#### [DATASET EXTRACT]
@[simp] theorem setPosts_time (i : Client) (v : ClientPosts) : (s.setPosts i v).time = s.time := rfl
@[simp] theorem setPosts_lines (i : Client) (v : ClientPosts) : (s.setPosts i v).lines = s.lines := rfl
@[simp] theorem setPosts_masked (i : Client) (v : ClientPosts) : (s.setPosts i v).masked = s.masked := rfl
@[simp] theorem setPosts_intake (i : Client) (v : ClientPosts) : (s.setPosts i v).intake = s.intake := rfl
@[simp] theorem setPosts_waiting (i : Client) (v : ClientPosts) : (s.setPosts i v).waiting = s.waiting := rfl
@[simp] theorem setPosts_lostNotices (i : Client) (v : ClientPosts) : (s.setPosts i v).lostNotices = s.lostNotices := rfl
@[simp] theorem setPosts_unrouted (i : Client) (v : ClientPosts) : (s.setPosts i v).unrouted = s.unrouted := rfl
@[simp] theorem setPosts_entries (i : Client) (v : ClientPosts) : (s.setPosts i v).entries = s.entries := rfl
@[simp] theorem setPosts_banks (i : Client) (v : ClientPosts) : (s.setPosts i v).banks = s.banks := rfl
@[simp] theorem setPosts_groups (i : Client) (v : ClientPosts) : (s.setPosts i v).groups = s.groups := rfl
@[simp] theorem setPosts_pool (i : Client) (v : ClientPosts) : (s.setPosts i v).pool = s.pool := rfl
@[simp] theorem setPosts_queues (i : Client) (v : ClientPosts) : (s.setPosts i v).queues = s.queues := rfl
@[simp] theorem setPosts_drops (i : Client) (v : ClientPosts) : (s.setPosts i v).drops = s.drops := rfl
@[simp] theorem setPosts_presentation (i : Client) (v : ClientPosts) : (s.setPosts i v).presentation = s.presentation := rfl
@[simp] theorem setPosts_contexts (i : Client) (v : ClientPosts) : (s.setPosts i v).contexts = s.contexts := rfl
@[simp] theorem setPosts_profiles (i : Client) (v : ClientPosts) : (s.setPosts i v).profiles = s.profiles := rfl
@[simp] theorem setPosts_clientLines (i : Client) (v : ClientPosts) : (s.setPosts i v).clientLines = s.clientLines := rfl
@[simp] theorem setPosts_board (i : Client) (v : ClientPosts) : (s.setPosts i v).board = s.board := rfl
@[simp] theorem setPosts_health (i : Client) (v : ClientPosts) : (s.setPosts i v).health = s.health := rfl
@[simp] theorem setPosts_posts (i : Client) (v : ClientPosts) : (s.setPosts i v).posts = s.posts.set i v := rfl
@[simp] theorem setPosts_sup (i : Client) (v : ClientPosts) : (s.setPosts i v).sup = s.sup := rfl
@[simp] theorem setPosts_links (i : Client) (v : ClientPosts) : (s.setPosts i v).links = s.links := rfl
@[simp] theorem setPosts_pending (i : Client) (v : ClientPosts) : (s.setPosts i v).pending = s.pending := rfl
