-- ==== Sys2Proof/Laws/Frames.lean ====
section
/-! SUPPORT. What each operation leaves unchanged: one lemma per operation, naming every field of State it does not touch. -/

set_option linter.unusedTactic false
set_option linter.unusedVariables false

namespace Sys2Proof.Machine

theorem foldl_keeps {σ α β : Type} (f : σ → α → σ) (p : σ → β) (h : ∀ s a, p (f s a) = p s) (l : List α) (s : σ) :
    p (l.foldl f s) = p s := by
  induction l generalizing s with
  | nil => rfl
  | cons a l ih => rw [List.foldl_cons, ih, h]

@[simp] theorem enqueue_keeps (s : State) (c : Client) (p : Priority) (i : RecIndex) :
    (enqueue s c p i).time = s.time ∧
    (enqueue s c p i).lines = s.lines ∧
    (enqueue s c p i).masked = s.masked ∧
    (enqueue s c p i).intake = s.intake ∧
    (enqueue s c p i).waiting = s.waiting ∧
    (enqueue s c p i).lostNotices = s.lostNotices ∧
    (enqueue s c p i).unrouted = s.unrouted ∧
    (enqueue s c p i).entries = s.entries ∧
    (enqueue s c p i).banks = s.banks ∧
    (enqueue s c p i).groups = s.groups ∧
    (enqueue s c p i).pool = s.pool ∧
    (enqueue s c p i).drops = s.drops ∧
    (enqueue s c p i).presentation = s.presentation ∧
    (enqueue s c p i).contexts = s.contexts ∧
    (enqueue s c p i).profiles = s.profiles ∧
    (enqueue s c p i).clientLines = s.clientLines ∧
    (enqueue s c p i).board = s.board ∧
    (enqueue s c p i).health = s.health ∧
    (enqueue s c p i).posts = s.posts ∧
    (enqueue s c p i).sup = s.sup ∧
    (enqueue s c p i).links = s.links ∧
    (enqueue s c p i).pending = s.pending := by
  simp only [enqueue]
  repeat' split
  all_goals simp

@[simp] theorem enqueueFront_keeps (s : State) (c : Client) (i : RecIndex) :
    (enqueueFront s c i).time = s.time ∧
    (enqueueFront s c i).lines = s.lines ∧
    (enqueueFront s c i).masked = s.masked ∧
    (enqueueFront s c i).intake = s.intake ∧
    (enqueueFront s c i).waiting = s.waiting ∧
    (enqueueFront s c i).lostNotices = s.lostNotices ∧
    (enqueueFront s c i).unrouted = s.unrouted ∧
    (enqueueFront s c i).entries = s.entries ∧
    (enqueueFront s c i).banks = s.banks ∧
    (enqueueFront s c i).groups = s.groups ∧
    (enqueueFront s c i).pool = s.pool ∧
    (enqueueFront s c i).drops = s.drops ∧
    (enqueueFront s c i).presentation = s.presentation ∧
    (enqueueFront s c i).contexts = s.contexts ∧
    (enqueueFront s c i).profiles = s.profiles ∧
    (enqueueFront s c i).clientLines = s.clientLines ∧
    (enqueueFront s c i).board = s.board ∧
    (enqueueFront s c i).health = s.health ∧
    (enqueueFront s c i).posts = s.posts ∧
    (enqueueFront s c i).sup = s.sup ∧
    (enqueueFront s c i).links = s.links ∧
    (enqueueFront s c i).pending = s.pending := by
  simp only [enqueueFront]
  repeat' split
  all_goals simp

@[simp] theorem dequeue_keeps (s : State) (c : Client) (i : RecIndex) :
    (dequeue s c i).time = s.time ∧
    (dequeue s c i).lines = s.lines ∧
    (dequeue s c i).masked = s.masked ∧
    (dequeue s c i).intake = s.intake ∧
    (dequeue s c i).waiting = s.waiting ∧
    (dequeue s c i).lostNotices = s.lostNotices ∧
    (dequeue s c i).unrouted = s.unrouted ∧
    (dequeue s c i).entries = s.entries ∧
    (dequeue s c i).banks = s.banks ∧
    (dequeue s c i).groups = s.groups ∧
    (dequeue s c i).pool = s.pool ∧
    (dequeue s c i).drops = s.drops ∧
    (dequeue s c i).presentation = s.presentation ∧
    (dequeue s c i).contexts = s.contexts ∧
    (dequeue s c i).profiles = s.profiles ∧
    (dequeue s c i).clientLines = s.clientLines ∧
    (dequeue s c i).board = s.board ∧
    (dequeue s c i).health = s.health ∧
    (dequeue s c i).posts = s.posts ∧
    (dequeue s c i).sup = s.sup ∧
    (dequeue s c i).links = s.links ∧
    (dequeue s c i).pending = s.pending := by
  simp only [dequeue]
  repeat' split
  all_goals simp

@[simp] theorem moveUp_keeps (s : State) (c : Client) (p : Priority) (i : RecIndex) :
    (moveUp s c p i).time = s.time ∧
    (moveUp s c p i).lines = s.lines ∧
    (moveUp s c p i).masked = s.masked ∧
    (moveUp s c p i).intake = s.intake ∧
    (moveUp s c p i).waiting = s.waiting ∧
    (moveUp s c p i).lostNotices = s.lostNotices ∧
    (moveUp s c p i).unrouted = s.unrouted ∧
    (moveUp s c p i).entries = s.entries ∧
    (moveUp s c p i).banks = s.banks ∧
    (moveUp s c p i).groups = s.groups ∧
    (moveUp s c p i).pool = s.pool ∧
    (moveUp s c p i).drops = s.drops ∧
    (moveUp s c p i).presentation = s.presentation ∧
    (moveUp s c p i).contexts = s.contexts ∧
    (moveUp s c p i).profiles = s.profiles ∧
    (moveUp s c p i).clientLines = s.clientLines ∧
    (moveUp s c p i).board = s.board ∧
    (moveUp s c p i).health = s.health ∧
    (moveUp s c p i).posts = s.posts ∧
    (moveUp s c p i).sup = s.sup ∧
    (moveUp s c p i).links = s.links ∧
    (moveUp s c p i).pending = s.pending := by
  simp only [moveUp]
  repeat' split
  all_goals simp

@[simp] theorem placeEvent_keeps (s : State) (d : Descriptor) :
    (placeEvent s d).time = s.time ∧
    (placeEvent s d).lines = s.lines ∧
    (placeEvent s d).masked = s.masked ∧
    (placeEvent s d).waiting = s.waiting ∧
    (placeEvent s d).lostNotices = s.lostNotices ∧
    (placeEvent s d).unrouted = s.unrouted ∧
    (placeEvent s d).entries = s.entries ∧
    (placeEvent s d).banks = s.banks ∧
    (placeEvent s d).groups = s.groups ∧
    (placeEvent s d).pool = s.pool ∧
    (placeEvent s d).queues = s.queues ∧
    (placeEvent s d).drops = s.drops ∧
    (placeEvent s d).presentation = s.presentation ∧
    (placeEvent s d).contexts = s.contexts ∧
    (placeEvent s d).profiles = s.profiles ∧
    (placeEvent s d).clientLines = s.clientLines ∧
    (placeEvent s d).board = s.board ∧
    (placeEvent s d).health = s.health ∧
    (placeEvent s d).posts = s.posts ∧
    (placeEvent s d).sup = s.sup ∧
    (placeEvent s d).links = s.links ∧
    (placeEvent s d).pending = s.pending := by
  simp only [placeEvent]
  repeat' split
  all_goals simp
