theorem returnRecord_eq (h : r.key.source ≠ 41) (i : RecIndex) (s : State) :
    returnRecord i r s = placeAtFront i (returned r) (reportPresented r (s.handleAt i) s) :=
  if_neg fun e => h ((isSignal_iff r.key).1 e)

theorem reportPresented_of_not (h : r.state ≠ .presented) (x : Handle) (s : State) : reportPresented r x s = s := if_neg h

theorem reportPresented_of_presented (h : r.state = .presented) (x : Handle) (s : State) :
    reportPresented r x s = s.setLink r.owner { s.link r.owner with hub := (s.link r.owner).hub.filter fun f => !f.delivers x } :=
  if_pos h

/-! ## Step 6: the signals (R156) and the sender's own posts (R152) -/

theorem clearSignals_eq (c : Client) (s : State) : clearSignals c s =
    recIndexes.foldl (freeSignal c) (s.setPosts c { s.postsOf c with pendingFlags := 0 }) := rfl

theorem settleOwnSlots_eq (c : Client) (s : State) : settleOwnSlots c s =
    settleOwnSlot c (settleOwnSlot c (settleOwnSlot c (settleOwnSlot c s 0) 1) 2) 3 := by
  simp only [settleOwnSlots, slotNos, List.foldl_cons, List.foldl_nil]

theorem freeSignal_of_signal (hr : s.record i = some r) (ho : r.owner = c) (hk : r.key.source = 41) :
    freeSignal c s i = freeRecord i r .other s := by
  have hf : ((s.record i).filter fun r => r.owner = c && r.key.isSignal) = some r := by
    rw [Option.filter_eq_some_iff]
    exact ⟨hr, by simp [ho, Key.isSignal, hk]⟩
  simp only [freeSignal, hf]

theorem freeSignal_of_other (h : ∀ r, s.record i = some r → r.owner ≠ c ∨ r.key.source ≠ 41) : freeSignal c s i = s := by
  have hn : ((s.record i).filter fun r => r.owner = c && r.key.isSignal) = none := by
    rw [Option.filter_eq_none_iff]
    intro r hr e
    simp only [Bool.and_eq_true, decide_eq_true_iff, isSignal_iff] at e
    exact (h r hr).elim (fun ho => ho e.1) fun hk => hk e.2
  simp only [freeSignal, hn]

theorem settleOwnSlot_idle {n : SlotNo} (h : ∀ t x, (s.postsOf c).slots.get n ≠ .waiting t x) : settleOwnSlot c s n = s := by
  unfold settleOwnSlot
  split
  · rfl
  · rfl
  · rename_i t x e
    exact absurd e (h t x)

theorem settleOwnSlot_waiting {n : SlotNo} {t : Client} {x : Handle} (h : (s.postsOf c).slots.get n = .waiting t x) :
    (∀ r, namedRecord s t .queued x = some r → settleOwnSlot c s n = freeRecord x.index r .other s) ∧
    (namedRecord s t .queued x = none → settleOwnSlot c s n = setPostSlot c n (.orphaned t x) s) := by
  constructor
  · intro r hr
    simp only [settleOwnSlot, h, hr]
  · intro hr
    simp only [settleOwnSlot, h, hr]

/-- Settles O33: the steps as they stand in the procedure, each by what its record or slot is. -/
theorem clientResetInItsSteps : Obligations.ClientResetInItsSteps := by
  refine ⟨fun c cause s v w hv hw => ?_, fun c st s => ⟨returnHeld_of_none, fun i r h => ⟨fun hk => ?_, fun hk hst => ?_,
    fun hk hst => ?_⟩⟩, fun c s => ⟨clearSignals_eq c s, fun i r => freeSignal_of_signal, fun i => freeSignal_of_other,
    settleOwnSlots_eq c s, fun n => settleOwnSlot_idle, fun n t x h => settleOwnSlot_waiting h⟩⟩
  · rw [clientResetSteps_eq, hw, hv]
    rfl
  · rw [returnHeld_of_some h, returnRecord_signal hk]
  all_goals obtain ⟨-, -, -, hs⟩ := heldIn_some h
  · rw [returnHeld_of_some h, returnRecord_eq hk, reportPresented_of_not (by rw [hs, hst]; nofun)]
    rfl
  · rw [returnHeld_of_some h, returnRecord_eq hk, reportPresented_of_presented (hs.trans hst)]
    rfl

end Sys2Proof.Laws
end

section
/-! PROOF. The receiver of a link, state by state (R128, R158, R160), and the gap limit (R160, R161; log entries 5 and 40). -/

namespace Sys2Proof.Laws

open Sys2Proof.Machine Sys2Proof.Safety

variable {c : Client} {b : Byte} {s : State}

/-! ## A byte arrives -/

/-- The state that a byte on a released line finds: the hub awake, a frame whose gap limit has passed failed (R158, R160). -/
def byteMeets (c : Client) (s : State) : State :=
  if ((wakeHub s).link c).receiver ≠ .hunt ∧ 2000 < ((wakeHub s).time.counter - ((wakeHub s).link c).stamp).toNat
  then gapFails c (wakeHub s) else wakeHub s
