-- ==== Sys2Proof/Machine/ReflectorCipher.lean ====
section
/-! DEFINITION. The reflector cipher of the function layer (spec/43_reflector.md R170 to R175): the key tuple,
the middle layer, encryption under a tuple, decryption by relabelling. -/

namespace Sys2Proof.Machine

/-- The four sub-keys as integers (R171): `k0` is the most significant half of the master key (D17),
`k0p = rotateLeft(k0, W, W-1) XOR (k0 >> (W-1))`, `k1a = k1 XOR ALPHA`. -/
def reflectorSubkeys (c : Cfg) (mk : Nat) : KeyTuple Nat :=
  let k0 := slice mk (2 * c.W - 1) c.W
  let k1 := slice mk (c.W - 1) 0
  { k0 := k0
    k1 := k1
    k0p := rotateLeft k0 c.W (c.W - 1) ^^^ (k0 >>> (c.W - 1))
    k1a := k1 ^^^ c.alpha }

/-- `reflectorKeySchedule(masterKey)` (R171): the four sub-keys as blocks. -/
def reflectorKeySchedule (c : Cfg) (mk : Nat) : KeyTuple Block :=
  let t := reflectorSubkeys c mk
  { k0 := intToCells t.k0 c.ncells c.nbits
    k1 := intToCells t.k1 c.ncells c.nbits
    k0p := intToCells t.k0p c.ncells c.nbits
    k1a := intToCells t.k1a c.ncells c.nbits }

/-- `middleLayer(x)` (R172, D35): `SBOX` on both sides, always with `M`, no key. -/
def middleLayer (c : Cfg) (x : Block) : Block :=
  substitute (matrixMultiply c (substitute x c.sbox) c.m) c.sbox

/-- `relabel((a, b, c, d)) = (c, d, a, b)` (R174). -/
def relabel {α : Type} (t : KeyTuple α) : KeyTuple α :=
  { k0 := t.k0p, k1 := t.k1a, k0p := t.k0, k1a := t.k1 }

/-- `t` forward rounds, all with the key `k` (R173). -/
def forwardHalf (c : Cfg) (k : Block) : Nat → Block → Block
  | 0, x => x
  | t + 1, x => forwardHalf c k t (forwardRound c x k)

/-- `t` inverse rounds, all with the key `k` (R173). -/
def inverseHalf (c : Cfg) (k : Block) : Nat → Block → Block
  | 0, x => x
  | t + 1, x => inverseHalf c k t (inverseRound c x k)

/-- `reflectorEncryptT(p, (a, b, c, d))` (R173). -/
def reflectorEncryptT (c : Cfg) (p : Block) (t : KeyTuple Block) : Block :=
  let x := add (add p t.k0) t.k1
  let x := forwardHalf c t.k1 c.rhalf x
  let x := middleLayer c x
  let x := inverseHalf c t.k1a c.rhalf x
  add (add x t.k1a) t.k0p

/-- `reflectorDecryptT(y, t) = reflectorEncryptT(y, relabel(t))` (R175). -/
def reflectorDecryptT (c : Cfg) (y : Block) (t : KeyTuple Block) : Block :=
  reflectorEncryptT c y (relabel t)

/-- `reflectorEncrypt(p, mk)` with the size checks of R173. -/
def reflectorEncrypt (c : Cfg) (p : BlockArg) (mk : Nat) : Except FnError BlockArg := do
  let x ← p.toBlock c
  let k ← checkedKey mk c.TKW
  return p.like c (reflectorEncryptT c x (reflectorKeySchedule c k))

/-- `reflectorDecrypt(y, mk)` (R175). -/
def reflectorDecrypt (c : Cfg) (y : BlockArg) (mk : Nat) : Except FnError BlockArg := do
  let x ← y.toBlock c
  let k ← checkedKey mk c.TKW
  return y.like c (reflectorDecryptT c x (reflectorKeySchedule c k))

end Sys2Proof.Machine
end

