/-- A posted write of host memory by this node (R274, R301: acknowledged when the host interface accepts it). -/
def writeHost (s : State) (who : Who) (a : Nat) (bs : List Byte) (poison : Bool) : State :=
  let p := hostAddr s a
  let s := markWrote s who.eng p.1
  hostPut (portArriveAs (countP s p.1 0 bs.length) p.1 0 who.hoop who.flow bs.length) p.1 p.2 bs poison

/-- A read of host memory (log 5). -/
def readHost (s : State) (who : Who) (a n : Nat) : Data × State :=
  let p := hostAddr s a
  let r := hostGet n (hostKey p.1 p.2) s
  ({ bytes := r.1, poison := hostBad s (hostKey p.1 p.2) n }, portArriveAs (countP r.2 p.1 1 n) p.1 1 who.hoop who.flow n)

/-- Does a host-aperture local address exist (R282)? -/
def hostExists (s : State) (a n : Nat) : Bool :=
  match region s a, region s (a + n - 1) with
  | some .host0, some .host0 | some .host1, some .host1 => true
  | _, _ => false

end Sys2Proof.Machine
end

#### [REQUIRED ACTION]
Return, unchanged, the run of lines above that opens with the line containing "(moveUp s c p i).masked = s.masked ∧" and closes with the line containing "if_neg fun e". Include both.

#### [RESULT]
    (moveUp s c p i).masked = s.masked ∧
    (moveUp s c p i).intake = s.intake ∧
    (moveUp s c p i).waiting = s.waiting ∧
    (moveUp s c p i).lostNotices = s.lostNotices ∧
    (moveUp s c p i).unrouted = s.unrouted ∧
    (moveUp s c p i).entries = s.entries ∧
    (moveUp s c p i).banks = s.banks ∧
    (moveUp s c p i).groups = s.groups ∧
    (moveUp s c p i).pool = s.pool ∧
    (moveUp s c p i).drops = s.drops ∧
    (moveUp s c p i).presentation = s.presentation ∧
    (moveUp s c p i).contexts = s.contexts ∧
    (moveUp s c p i).profiles = s.profiles ∧
    (moveUp s c p i).clientLines = s.clientLines ∧
    (moveUp s c p i).board = s.board ∧
    (moveUp s c p i).health = s.health ∧
    (moveUp s c p i).posts = s.posts ∧
    (moveUp s c p i).sup = s.sup ∧
    (moveUp s c p i).links = s.links ∧
    (moveUp s c p i).pending = s.pending := by
  simp only [moveUp]
  repeat' split
  all_goals simp

@[simp] theorem placeEvent_keeps (s : State) (d : Descriptor) :
    (placeEvent s d).time = s.time ∧
    (placeEvent s d).lines = s.lines ∧
    (placeEvent s d).masked = s.masked ∧
    (placeEvent s d).waiting = s.waiting ∧
    (placeEvent s d).lostNotices = s.lostNotices ∧
    (placeEvent s d).unrouted = s.unrouted ∧
    (placeEvent s d).entries = s.entries ∧
    (placeEvent s d).banks = s.banks ∧
    (placeEvent s d).groups = s.groups ∧
    (placeEvent s d).pool = s.pool ∧
    (placeEvent s d).queues = s.queues ∧
    (placeEvent s d).drops = s.drops ∧
    (placeEvent s d).presentation = s.presentation ∧
    (placeEvent s d).contexts = s.contexts ∧
    (placeEvent s d).profiles = s.profiles ∧
    (placeEvent s d).clientLines = s.clientLines ∧
    (placeEvent s d).board = s.board ∧
    (placeEvent s d).health = s.health ∧
    (placeEvent s d).posts = s.posts ∧
    (placeEvent s d).sup = s.sup ∧
    (placeEvent s d).links = s.links ∧
    (placeEvent s d).pending = s.pending := by
  simp only [placeEvent]
  repeat' split
  all_goals simp
theorem returnRecord_eq (h : r.key.source ≠ 41) (i : RecIndex) (s : State) :
    returnRecord i r s = placeAtFront i (returned r) (reportPresented r (s.handleAt i) s) :=
  if_neg fun e => h ((isSignal_iff r.key).1 e)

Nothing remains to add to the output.